(PROMPT) The records sit below. Return every line in them that holds the word "formedness".

(AVAILABLE RECORDS)
____________

-- ==== Sys2Proof/Tests/Slice0.lean ====
section
/-! SUPPORT. The model's own tests: the well-formedness checks, one word of every constructor written out bit by bit from
spec/30_encoding.md, vectors of spec/95_test_vectors.md and of the rules' own examples, each over one operation, and for
every statement with hypotheses a witness that meets them. -/

namespace Sys2Proof.Tests

open Sys2Proof Sys2Proof.Machine

/-! ### Helpers -/

/-- The state after one operation. -/
def after (i : Instr) (s : State) : State :=
  match exec i s with
  | .next t => t
  | .fault _ => s
  | .refused _ => s

/-- What one operation appends to the outputs of a state that has none. -/
def outputs (i : Instr) (s : State) : List Event :=
  (after i { s with trace := [] }).trace

/-- The state after reset with another FM engine. -/
def withFm (f : Fm → Fm) : State :=
  { State.reset with fm := f State.reset.fm }

/-- The state after reset with operator 0 (M1) of channel 0 changed. -/
def withOp (f : Operator → Operator) : State :=
  withFm fun fm => fm.onOp 0 0 fun _ o => f o

/-- The state after reset with counter 0 changed. -/
def withCnt0 (f : Counter → Counter) : State :=
  { State.reset with pit := { State.reset.pit with cnt0 := f State.reset.pit.cnt0 } }

/-- The state after reset with one MIDI-IN classifier state, accumulator and flow. -/
def withMpc (q : Nat) (acc : List Byte) (flow : BitVec 3) : State :=
  { State.reset with mpcMidiIn := ⟨q, acc, flow⟩ }

/-- PIU-H with group A strobed output, group B strobed input and both port C nibbles output: mode byte 0xA6. -/
def piuHStrobed : Piu :=
  { Piu.reset with ma := 1, mb := true, dirA := false, dirB := true, dirCh := false, dirCl := false }

/-- PIU-F with group A strobed input, group B strobed output and both port C nibbles output: mode byte 0xB4. -/
def piuFStrobed : Piu :=
  { Piu.reset with ma := 1, mb := true, dirA := true, dirB := false, dirCh := false, dirCl := false }

/-- The two units linked both ways, as spec/95_test_vectors.md P1 sets them up. -/
def linked : State :=
  { State.reset with piuH := piuHStrobed, piuF := piuFStrobed }

/-- The state after reset with another TCR. -/
def withTcr (v : Byte) : State :=
  { State.reset with net := { Net.reset with tcr := v } }

/-! ### Well-formedness refuses what is another row's encoding -/

theorem test_wf_mode_word_ma2_refused : Instr.wellFormed (.outPiuHMode ⟨2, true, true, false, true, true⟩) = false := by
  decide

theorem test_wf_mode_word_ma3_refused : Instr.wellFormed (.fwoutMode ⟨3, false, false, true, false, false⟩) = false := by
  decide

theorem test_wf_mode_word_ma0_ma1 :
    Instr.wellFormed (.outPiuHMode ⟨0, true, true, false, true, true⟩) = true
      ∧ Instr.wellFormed (.fwoutMode ⟨1, true, true, false, true, true⟩) = true := by decide

theorem test_wf_latch_sc3_refused : Instr.wellFormed (.outPitLatch 3) = false := by decide

theorem test_wf_control_sc3_refused : Instr.wellFormed (.outPitControl 3 3 2 false) = false := by decide

theorem test_wf_control_rw0_refused : Instr.wellFormed (.outPitControl 0 0 2 false) = false := by decide

theorem test_wf_control_boundary :
    Instr.wellFormed (.outPitControl 0 1 0 false) = true ∧ Instr.wellFormed (.outPitControl 2 3 7 true) = true
      ∧ Instr.wellFormed (.outPitLatch 2) = true := by decide

/-! ### Decoding: one word of each row, written from spec/30_encoding.md -/

/-- Every record of the list decodes to the operation beside it. -/
def decodesTo (l : List (Access × Instr)) : Bool :=
  l.all fun p => match decode p.1 with
    | .ok i => i == p.2
    | .error _ => false

/-- R90, R105, R115: offset in bits 11:8, byte in bits 7:0. -/
theorem test_decode_host_writes :
    decodesTo [(⟨.hostWrite, 0b0000_0101_1010⟩, .outPiuHPa 0x5A),
      (⟨.hostWrite, 0b0001_1010_0101⟩, .outPiuHPb 0xA5),
      (⟨.hostWrite, 0b0010_1111_0000⟩, .outPiuHPc 0xF0),
      (⟨.hostWrite, 0b0011_1010_0110⟩, .outPiuHMode ⟨1, false, false, true, true, false⟩),
      (⟨.hostWrite, 0b0011_1001_1001⟩, .outPiuHMode ⟨0, true, true, false, false, true⟩),
      (⟨.hostWrite, 0b0011_1100_0001⟩, .outPiuHModeBidir 0b000001),
      (⟨.hostWrite, 0b0011_1110_0000⟩, .outPiuHModeBidir 0b100000),
      (⟨.hostWrite, 0b0011_0000_1101⟩, .outPiuHBsr 6 true),
      (⟨.hostWrite, 0b0011_0111_1110⟩, .outPiuHBsr 7 false)] = true := by decide

/-- R90, R105: the timer and the network. -/
theorem test_decode_host_writes_timer_network :
    decodesTo [(⟨.hostWrite, 0b0100_0011_0100⟩, .outPitCnt0 0x34),
      (⟨.hostWrite, 0b0101_0001_0010⟩, .outPitCnt1 0x12),
      (⟨.hostWrite, 0b0110_1000_0001⟩, .outPitCnt2 0x81),
      (⟨.hostWrite, 0b0111_10_00_0000⟩, .outPitLatch 2),
      (⟨.hostWrite, 0b0111_01_00_1111⟩, .outPitLatch 1),
      (⟨.hostWrite, 0b0111_00_11_010_0⟩, .outPitControl 0 3 2 false),
      (⟨.hostWrite, 0b0111_10_01_011_1⟩, .outPitControl 2 1 3 true),
      (⟨.hostWrite, 0b0111_11_000101⟩, .outPitIgnored 5),
      (⟨.hostWrite, 0b1010_1100_0001⟩, .outNetTcr 2 0xC1),
      (⟨.hostWrite, 0b1101_1111_1111⟩, .outNetTsr 1 0xFF)] = true := by decide

/-- R90: the sixteen offsets of a host read. -/
theorem test_decode_host_reads :
    decodesTo [(⟨.hostRead, 0⟩, .inPiuHPa), (⟨.hostRead, 1⟩, .inPiuHPb), (⟨.hostRead, 2⟩, .inPiuHPc),
      (⟨.hostRead, 3⟩, .inPiuHMode), (⟨.hostRead, 4⟩, .inPitCnt0), (⟨.hostRead, 5⟩, .inPitCnt1),
      (⟨.hostRead, 6⟩, .inPitCnt2), (⟨.hostRead, 7⟩, .inPitCmd), (⟨.hostRead, 8⟩, .inNetTcr 0),
      (⟨.hostRead, 11⟩, .inNetTcr 3), (⟨.hostRead, 12⟩, .inNetTsr 0), (⟨.hostRead, 14⟩, .inNetTsr 2)] = true := by
  decide

/-- R92: the firmware registers, by name. -/
theorem test_decode_firmware_accesses :
    decodesTo [(⟨.fwWrite .pa, 0x11⟩, .fwoutPa 0x11), (⟨.fwWrite .pb, 0xA5⟩, .fwoutPb 0xA5),
      (⟨.fwWrite .pc, 0x22⟩, .fwoutPc 0x22),
      (⟨.fwWrite .mode, 0b1011_0100⟩, .fwoutMode ⟨1, true, false, true, false, false⟩),
      (⟨.fwWrite .mode, 0b1111_1111⟩, .fwoutModeBidir 0b111111),
      (⟨.fwWrite .mode, 0b0000_1001⟩, .fwoutBsr 4 true),
      (⟨.fwWrite .fmSel, 0x28⟩, .fwoutFmSel 0x28), (⟨.fwWrite .fmData, 0x4A⟩, .fwoutFmData 0x4A),
      (⟨.fwRead .pa, 0⟩, .fwinPa), (⟨.fwRead .pb, 0⟩, .fwinPb), (⟨.fwRead .pc, 0⟩, .fwinPc),
      (⟨.fwRead .mode, 0⟩, .fwinMode), (⟨.fwRead .fmSel, 0⟩, .fwinFmSel), (⟨.fwRead .fmData, 0⟩, .fwinFmData)]
      = true := by decide

/-- R97: the system registers of the FM space; ignored bits set to 1 are dropped. -/
theorem test_decode_fm_system :
    decodesTo [(⟨.fmWrite, 0x0102⟩, .fmwTest 0x02), (⟨.fmWrite, 0b00001000_1_0101_011⟩, .fmwKon 3 true false true false),
      (⟨.fmWrite, 0b00001000_0_1010_111⟩, .fmwKon 7 false true false true),
      (⟨.fmWrite, 0b00001111_1_11_11101⟩, .fmwNoise true 29), (⟨.fmWrite, 0x10FF⟩, .fmwClka1 0xFF),
      (⟨.fmWrite, 0b00010001_111111_10⟩, .fmwClka2 2), (⟨.fmWrite, 0x12C7⟩, .fmwClkb 0xC7),
      (⟨.fmWrite, 0b00010100_1_1_0_1_0_1_0_1⟩, .fmwTimer true false true false true false true),
      (⟨.fmWrite, 0b00010100_0_0_1_0_1_0_1_0⟩, .fmwTimer false true false true false true false),
      (⟨.fmWrite, 0x18A5⟩, .fmwLfrq 0xA5), (⟨.fmWrite, 0b00011001_1_1000000⟩, .fmwDepth true 0x40),
      (⟨.fmWrite, 0b00011001_0_1111111⟩, .fmwDepth false 0x7F), (⟨.fmWrite, 0b00011011_10_1111_01⟩, .fmwCtW 2 1)]
      = true := by decide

____________

(TASK SOLUTION)
/-! SUPPORT. The model's own tests: the well-formedness checks, one word of every constructor written out bit by bit from
/-! ### Well-formedness refuses what is another row's encoding -/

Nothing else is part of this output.